I am not stating that this situation is fair for Patrick
Why would you knowingly choose an inequitable result when you don't have to? Why not choose a result that's fair for Patrick too? What is forcing you to knowingly be unfair? We're not a court of law (or the contract would be void for a dozen reasons, starting with usury) -- we're a pure system of equity and fairness.
Because the unfairness was caused by pirate which rendered the lendees incapable who themselves are responsible for the unfairness through lying to Patrick, making it impossible for Patrick to repay his debt except through his personal assets. Patrick then renders it unfair for depositors by claiming coverage of the deposit and not reimbursing .
If I take a large business loan for expanding the operation and lose my funds because someone steals it, it is not my fault and it hinders my ability to repay. But since I'm operating as myself, I personally owe that money because I promised it. I cannot try to void part of the loan on behalf I lost the funds.
I strictly promised the bank to repay the business loan. I argued I had a good credit score and a stable business which would make me capable of repaying the loan providing a business plan detailing how I'd use the funds.
But when the bank tells me those arguments are accepted to grant the loan, no party ever agrees the repayment promise is directly dependent on the arguments I offered to hold true and being sufficient. My business went down the drain because someone stole my funds putting me in serious debt. Yet I still owe the bank the funds because that's the only promise I made them. The arguments I gave were purely to convince them. Can I keep the assets I have left and default on the loan because those specific funds were stolen by the third party because I gave it to that third party?
The bank makes the mistake of believing the arguments to be
sufficient to expect me to repay the loan.
I made the mistake of badly choosing who I'd then pay those funds to and gave them to the wrong individual which commits a financial fraud (accepting payment and not delivering anything in return.) I myself made the mistake that hinders the repayment of the loan, causing loss to the bank.

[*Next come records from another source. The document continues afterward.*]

-- ==== Sys2Proof/Safety.lean ====
section
/-! DEFINITION. What statements about the part speak of: what a row leaves as it was, and the bounds its
state keeps. -/

namespace Sys2Proof.Machine

/-! ### What a row leaves as it was -/

/-- From s to t nothing changed but streams, the event queues, the notice summaries, the lamp latch and the
two counts of the Alarm Comparator. -/
def onlyAccounts (s t : State) : Prop :=
  t = { s with
    streams := t.streams
    acp := { t.acp with profiles := s.acp.profiles, boardEnable := s.acp.boardEnable } }

/-- Of the streams, none but i changed. -/
def onlyStream (i : StreamIx) (s t : State) : Prop := ∀ j, j ≠ i → t.stream j = s.stream j

/-- From s to t nothing changed but the command port p's own reply side: the board's slot and held
command, with reset pending if the held one is a RESET_DEVICE that is taken (R196), the line port's state and
the replies waiting for the tap link, the service port. -/
def onlyPort (p : Port) (s t : State) : Prop :=
  match p with
  | .board => t = { s with board := t.board, resetPending := t.resetPending }
  | .line =>
    t = { s with linePort := t.linePort, link := { s.link with txQueue := t.link.txQueue } }
  | .service => t = { s with service := t.service }

/-- The command that port p takes with this body is a RESET_DEVICE (R181, R196). -/
def takesReset (plan : Fin 4) (p : Port) (body : List Byte) : Bool :=
  match parseBody plan p body with
  | .command _ c => c == .resetDevice
  | .refusal _ => false

/-- Stream x became y but for its alarm states and its shares of the two counts. -/
def Stream.sameButAlarms (x y : Stream) : Prop :=
  y = { x with alarms := y.alarms, lampShare := y.lampShare, lineShare := y.lineShare }

/-- RESET_N is high and port p has taken command c with this tag (R174, R181). -/
def State.runs (s : State) (p : Port) (tag : Byte) (c : Command) : Prop :=
  s.resetLow = false ∧ s.started p = some (tag, c)

/-- Notice n stands in all three summaries of t, and no bit of a summary was cleared since s (R145). -/
def postedToAll (n : Notice) (s t : State) : Prop :=
  ∀ p, noticeSet (t.acp.summaries.get p) n = true
    ∧ ∀ m, noticeSet (s.acp.summaries.get p) m = true → noticeSet (t.acp.summaries.get p) m = true

/-- The posts of a flush that finds n slots OUTSTANDING (R43). -/
def flushedPosts (n : Nat) : List Post := if n = 0 then [] else [⟨.flushed, n⟩]

/-- A stream as a flush with the change to UNANCHORED leaves it, but for its alarms: the window emptied,
its OUTSTANDING slots counted as flushed, both counts 0; E, the cursor, the flag and the definition stand
(R43, R95). -/
def Stream.restarted (modes : Vector TotalMode 16) (x : Stream) : Stream :=
  { x.addGroup modes ⟨flushedPosts (x.window.filter Slot.isOutstanding).length, none⟩ with
    window := [], staleCount := 0, health := .unanchored, misses := 0, recovery := 0 }

/-- The health and the counts of a stream after the count of a verdict arrival, `clear` being the governing
profile's silent_clear (R97, R100). -/
def Stream.afterVerdict (clear : Nat) (x : Stream) : Stream :=
  { x with
    misses := 0
    health := if x.health = .silent ∧ 1 < clear ∨ x.health = .recovering ∧ x.recovery + 1 < clear
      then .recovering else .tracking
    recovery := if x.health = .silent ∧ 1 < clear then 1
      else if x.health = .recovering then (if x.recovery + 1 < clear then x.recovery + 1 else 0)
      else x.recovery }

/-- The state of the slot of a verdict arrival on path p: RECEIVED, or DROPPED under a pending test loss (R37,
R56, R104). -/
def Stream.slotTaken (x : Stream) (p : Path) : SlotState :=
  if x.testLoss then .dropped else .received (match p with
    | .a => .onlyA
    | .b => .onlyB)

/-- The group of a verdict arrival: the posts of its steps, then its verdict with its lateness, or under a
pending test loss an injected drop with none (R56, R57, R104). -/
def Stream.verdictPosts (x : Stream) (before : List Post) (verdict : Field) (late : Int) : Group :=
  if x.testLoss then ⟨before ++ [⟨.dropped, 1⟩, ⟨.droppedInjected, 1⟩], none⟩
  else ⟨before ++ [⟨verdict, 1⟩], some late⟩

/-- A window whose OUTSTANDING slots but for the last eight have been dropped (R41). -/
def lastEight : List Slot → List Slot
  | [] => []
  | s :: w =>
    (if s.isOutstanding ∧ 8 ≤ (w.filter Slot.isOutstanding).length then ⟨s.seq, .dropped⟩ else s)
      :: lastEight w

/-- The path miss of a slot RECEIVED on one path of a paired stream that leaves the window (R40, R42). -/
def missedPath (paired : Bool) (s : Slot) : List Post :=
  match paired, s.state with
  | true, .received .onlyA => [⟨.pathBMiss, 1⟩]
  | true, .received .onlyB => [⟨.pathAMiss, 1⟩]
  | _, _ => []

/-- k is the quotient of n by p rounded toward positive infinity, for a positive p (R80, R84). -/
def roundedUp (n p k : Int) : Prop := (k - 1) * p < n ∧ n ≤ k * p

/-- Cursor c' is cursor c moved by D / P whole periods, rounded up, where D is how far line time t lies past the
tolerance of c: the earliest instant of the grid whose tolerance t has not passed (R84). -/
def rebasedOnto (d : Definition) (t c c' : Time) : Prop :=
  (∃ k : Int, roundedUp (t - c - BitVec.ofNat 48 d.tolerance).toInt d.period k
      ∧ c' = c + BitVec.ofInt 48 (k * d.period))
    ∧ (t - c' - BitVec.ofNat 48 d.tolerance).toInt ≤ 0
    ∧ -(d.period : Int) < (t - c' - BitVec.ofNat 48 d.tolerance).toInt

/-- The anchor due of a frame stamped a is cursor c moved by D / P whole periods, rounded up, where D is how far
the stamp lies past the tolerance of c; the lateness lies in τ − P < L ≤ τ (R46, R80). -/
def anchoredOn (d : Definition) (c a due : Time) : Prop :=
  (∃ k : Int, roundedUp (a - c - BitVec.ofNat 48 d.tolerance).toInt d.period k
      ∧ due = c + BitVec.ofInt 48 (k * d.period))
    ∧ (d.tolerance : Int) - d.period < (a - due).toInt ∧ (a - due).toInt ≤ d.tolerance

/-- What the loss of the link leaves of the line port's state (R180). -/
def LinePort.linkLost (l : LinePort) (waiting : List TxReply) : LinePort :=
  match l.cmd with
  | .idle => l
  | .running _ => { l with discardMark := true }
  | .replying => if waiting.any (fun r => r.origin == .command) then { l with cmd := .idle } else l

/-- State t is what the entry to DOWN from UP makes of s when no reply of a RESET_DEVICE waits (R11). -/
structure State.linkLost (s t : State) : Prop where
  frame : t = { s with
    link := t.link, streams := t.streams, linePort := t.linePort
    acp := { t.acp with profiles := s.acp.profiles, boardEnable := s.acp.boardEnable } }
  link : t.link = { s.link with
    state := .down, goodCount := 0, badCount := 0, watchdog := none, rxBytes := [], txQueue := []
    linkDowns := s.link.linkDowns + 1 }
  posted : postedToAll .linkDown s t
  worked : t = { State.flushAll (State.post { s with
    link := { t.link with txQueue := s.link.txQueue } } .linkDown) with
      link := t.link, linePort := t.linePort }
  off : ∀ i, (s.stream i).health = .off → t.stream i = s.stream i
  on : ∀ i, (s.stream i).health ≠ .off →
    ((s.stream i).restarted s.tst.totalModes).sameButAlarms (t.stream i)
  line : t.linePort = s.linePort.linkLost s.link.txQueue

/-- State t is what the reset of a RESET_DEVICE makes of s: every block at its reset values, but for the
plan, the CHANGEOVER wire and what the transmitters have begun (R185, R196). -/
def State.deviceResetTo (s t : State) : Prop :=
  t = { State.reset with
    resetLow := s.resetLow
    link := Link.reset t.link.sending
    changeoverPin := s.changeoverPin
    plan := s.plan
    board := ⟨.none, none, none, t.board.lastSdo⟩
    service := ⟨.hunting, .idle, [], t.service.sending, t.service.lastFrame⟩
    lastTapRecord := t.lastTapRecord
    pending := s.pending }

/-! ### Bounds of a stream -/

/-- A definition that R22 accepts; its ports and its profile are in range by their types. -/
def Definition.valid (d : Definition) : Prop :=
  d.pathB ≠ some d.pathA ∧ 1250 ≤ d.period ∧ d.period ≤ 125000000 ∧ d.phase < d.period
    ∧ d.tolerance < d.period ∧ 1 ≤ d.hold ∧ d.hold ≤ 16 ∧ 1 ≤ d.jump ∧ d.jump ≤ 32
    ∧ ∀ l, d.label = some l → 1 ≤ l.length ∧ l.length ≤ 16 ∧ ∀ c ∈ l, labelChar c = true

/-- How far a sequence number lies below E (R36). -/
def below (e q : Seq) : Nat := (e - q).toNat

/-- A history window as R36 and R41 bound it: its slots lie in E−32..E−1, in ascending order and so on
distinct numbers, and at most 8 are OUTSTANDING. -/
def windowKept (e : Seq) (w : List Slot) : Prop :=
  (∀ a ∈ w, 1 ≤ below e a.seq ∧ below e a.seq ≤ windowSpan)
    ∧ w.Pairwise (fun a b => below e b.seq < below e a.seq) ∧ outstandingCount w ≤ outstandingCap

/-- The table, the health and the window of a stream go together (R22, R24, R35, R36, R41, R107). -/
structure Stream.contextKept (x : Stream) : Prop where
  defined : x.health = .off ↔ x.definition = none
  valid : ∀ d, x.definition = some d → d.valid
  window : windowKept x.expected x.window
  unheld : x.health = .off ∨ x.health = .unanchored ∨ x.health = .silent → x.window = []
  stale : x.staleCount ≤ staleLimit
  off : x.health = .off → x.misses = 0 ∧ x.recovery = 0 ∧ x.testLoss = false
  recovery : x.recovery ≠ 0 → x.health = .recovering
  quiet : x.health = .off → x.alarms = AlarmStates.clear

/-- The SILENT alarm of a stream is active exactly while its health reads SILENT or RECOVERING (R135, R136). -/
def Stream.silentKept (x : Stream) : Prop :=
  x.alarms.silent = true ↔ x.health = .silent ∨ x.health = .recovering

/-- The alarm states of stream x, not OFF, are their conditions under profile p (R135). -/
structure Stream.alarmsFollow (p : Profile) (x : Stream) : Prop where
  drop : x.alarms.drop = true ↔ p.dropThreshold ≠ 0 ∧ p.dropThreshold ≤ x.tally .dropped
  late : x.alarms.late = true ↔ p.lateThreshold ≠ 0 ∧ p.lateThreshold ≤ x.tally .late
  reorder : x.alarms.reorder = true ↔ p.reorderThreshold ≠ 0 ∧ p.reorderThreshold ≤ x.tally .reordered
  path : x.alarms.path = true ↔
    p.pathThreshold ≠ 0 ∧ p.pathThreshold ≤ x.tally .pathAMiss + x.tally .pathBMiss
  silent : x.alarms.silent = true ↔ x.health = .silent ∨ x.health = .recovering

/-- The shares of stream x count its active alarms by their routing under profile p (R148, R150). -/
structure Stream.sharesFollow (p : Profile) (x : Stream) : Prop where
  lamp : x.lampShare = (x.alarms.drop && p.routeDrop.lamp).toNat + (x.alarms.late && p.routeLate.lamp).toNat
    + (x.alarms.reorder && p.routeReorder.lamp).toNat + (x.alarms.path && p.routePath.lamp).toNat
    + (x.alarms.silent && p.routeSilent.lamp).toNat
  line : x.lineShare = (x.alarms.drop && p.routeDrop.lineFlag).toNat
    + (x.alarms.late && p.routeLate.lineFlag).toNat + (x.alarms.reorder && p.routeReorder.lineFlag).toNat
    + (x.alarms.path && p.routePath.lineFlag).toNat + (x.alarms.silent && p.routeSilent.lineFlag).toNat

/-- From s to t the evaluation of stream i moved the two counts with the stream's shares, and the lamp latch was
set if a LAMP-routed alarm is then active, never cleared (R148, R150). -/
def outputsSettled (i : StreamIx) (s t : State) : Prop :=
  t.acp.lampCount = s.acp.lampCount - (s.stream i).lampShare + (t.stream i).lampShare
    ∧ t.acp.lineCount = s.acp.lineCount - (s.stream i).lineShare + (t.stream i).lineShare
    ∧ (t.acp.lampLatch = true ↔ s.acp.lampLatch = true ∨ 0 < t.acp.lampCount)

/-- The tally record of a stream is in its bounds (R109, R111, R112, R115). -/
structure Stream.talliesKept (x : Stream) : Prop where
  interval : ∀ f : Fin 16, x.interval[f] ≤ intervalTop
  totals : ∀ f : Fin 16, x.totals[f] ≤ totalTop
  flagged : ∀ f : Fin 16, x.totals[f] = totalTop → x.terminal[f] = true
  forced : x.tally .droppedForced ≤ x.tally .dropped
  injected : x.tally .droppedInjected ≤ x.tally .dropped
  lateness : ∀ l, x.lateness = some l →
    -2147483648 ≤ l.latMin ∧ l.latMin ≤ l.latLast ∧ l.latLast ≤ l.latMax ∧ l.latMax ≤ 2147483647

/-- Every stream's context is kept. -/
def contextsKept (s : State) : Prop := ∀ i, (s.stream i).contextKept

/-- Every stream's SILENT alarm goes with its health. -/
def silentsKept (s : State) : Prop := ∀ i, (s.stream i).silentKept

/-- Every stream's tally record is kept. -/
def talliesKept (s : State) : Prop := ∀ i, (s.stream i).talliesKept

/-! ### Bounds of the Staging Unit -/

/-- The staging state goes with its list, holder, source, arm time and timer (R153). -/
def Staging.shapeKept (u : Staging) : Prop :=
  match u.state with
  | .empty => u.entries = [] ∧ u.holder = none ∧ u.source = none ∧ u.armTime = none ∧ u.timer = none
  | .opened => u.entries ≠ [] ∧ u.holder.isSome ∧ u.source = none ∧ u.armTime = none ∧ u.timer.isSome
  | .armed =>
    u.entries ≠ [] ∧ u.holder.isSome ∧ u.source.isSome ∧ (u.armTime.isSome ↔ u.source = some .atTime)
      ∧ u.timer = none

/-- The definition of an entry is one R22 accepts (R154). -/
def StageEntry.valid : StageEntry → Prop
  | .define _ d => d.valid
  | .remove _ => True

/-- The Staging Unit is in its bounds (R153, R154, R165, R167). -/
structure Staging.kept (u : Staging) : Prop where
  shape : u.shapeKept
  places : u.entries.length ≤ stagePlaces
  distinct : (u.entries.map StageEntry.index).Nodup
  valid : ∀ e ∈ u.entries, e.valid
  timer : ∀ k, u.timer = some k → k ≤ abandonmentLimit
  filter : u.held ≤ filterLimit

/-! ### Bounds of the Alarm Comparator -/

/-- Event queues, lost counts and notice words are in their bounds (R142, R144, R151). -/
def noticesKept (s : State) : Prop :=
  (∀ p, (s.acp.queues.get p).records.length ≤ queuePlaces ∧ (s.acp.queues.get p).lost ≤ lostTop
      ∧ s.acp.summaries.get p &&& reservedNotices = 0)
    ∧ s.acp.boardEnable &&& reservedNotices = 0

/-- The counts of active alarms routed to LAMP and to LINE_FLAG are the sums of the streams' shares, and
the lamp latch is set while the first is above 0 (R148, R150). -/
def outputsKept (s : State) : Prop :=
  s.acp.lampCount = ∑ i, (s.stream i).lampShare ∧ s.acp.lineCount = ∑ i, (s.stream i).lineShare
    ∧ (s.acp.lampCount ≠ 0 → s.acp.lampLatch = true)

/-- The fields of a profile that have a range of their own (R132, R133). -/
def Profile.valid (p : Profile) : Prop :=
  1 ≤ p.silentDeclare ∧ p.silentDeclare ≤ 255 ∧ 1 ≤ p.silentClear ∧ p.silentClear ≤ 255

/-- Profiles are valid and every consecutive-miss count and recovery count fits a byte (R91, R132). -/
def countsKept (s : State) : Prop :=
  (∀ k : ProfileIx, s.acp.profiles[k].valid)
    ∧ ∀ i, (s.stream i).misses ≤ 255 ∧ ((s.stream i).health ≠ .silent → (s.stream i).misses ≤ 254)
      ∧ (s.stream i).recovery ≤ 254

/-! ### Bounds of the ports -/

/-- A board command is held only while another runs, no transmit queue holds more than three BUSY replies,
and no bank more than 32 copies (R19, R176, R179, R192). -/
structure portsKept (s : State) : Prop where
  held : s.board.held ≠ none → ∃ r, s.board.slot = .pending r
  lineBusy : busyWaiting s.link.txQueue ≤ busyPlaces
  serviceBusy : busyWaiting s.service.txQueue ≤ busyPlaces
  banks : ∀ p, (s.banks.get p).length ≤ bankPlaces

end Sys2Proof.Machine
end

The mistake is far from being common. The depositor blindly believe Patrick can be expected to deliver based on his arguments. They put themselve in the situation, it was a mistake, but it does not cause the loss of the deposit being irrecoverable, just like you didn't cause the loss of the test's costs by accepting your doctor's claims.
The loss is caused
to the depositor when Patrick loaned the funds to wrong person who then didn't pay him back, something over which the depositor had no control. Patrick bears the responsibility of making that mistake.
The mere fact that the depositor not making the mistake of giving Patrick the funds he asked for his business would have not enabled Patrick to make that loss does not make them responsible. Consider this: should a person making the mistake of handling over a knife to some shady individual asking for it to cook would place that personal equally responsible for the death of someone when said individual proceeds to kill somebody, because you enabled that murder? Both made the mistake to entrust something they shouldn't have to someone they did not really know, enabling a loss to someone (Financial to yourself in the first case or of someone else's life in the later). Both giving party made a mistake enabling something to happen by entrusting their property to someone else, which is a far different from the mistake of doing the mishandling creating the loss when you had no control of it.
When you accepted your doctor's claim, you enabled the loss by proceeding with the test which would have been impossible otherwise. But you did not cause it, the doctor did by promising you would not pay and then the insurer not paying as he expected, so he paid for the test since he promised you would not pay for it. I could argue you are just as responsible as Patrick's depositor who did not do due diligence in investigating before proceeding. Had you had investigated and called your insurer, you would have known the test was not covered and the doctor would not have to bear the loss.
The first makes a mistake which enables the situation to happen. The person who made the promise the other would incur no financial loss makes the actual mistakes which cause his own loss, regardless if he was mistaken on his external parties on which he base his promises (such as the doctor) or if those parties outright scammed him like for Patrick. The mistake is not a common one.
The only common decision is accepting the contract. Patrick's contract was a bad contract. He made lending mistake which caused him to lose the deposits. The contract in itself (That Patrick would be able to cover deposits and pay X%) did not cause the loss. The depositor should have known better than accept such a poor proposition placing himself in the situation. But ultimately Patrick's mishandling of the funds is the mistake which made the promise he offered impossible to hold and created that loss. Not that both entered the agreement and transaction which enabled the loss. The depositor made a mistake in accepting a bad offer but I currently remain with the conviction it is a different mistake that is not common.
I would have ZERO problem with that if Patrick came forward trying to find a compromise or offering to slowly refund deposits personally or attempted to at least try to renegotiate anything and showing he cannot current repay the debt. In which case I would call it a default on his debt because of inability to repay. But so far he remains silent and has done nothing to resolve the situation or shown his willingness to depart with any wealth to cover his debt. Hence why I believe he should be considered as a scammer until his debt is repaid or renegotiated or that he paid as much as he could possibly pay.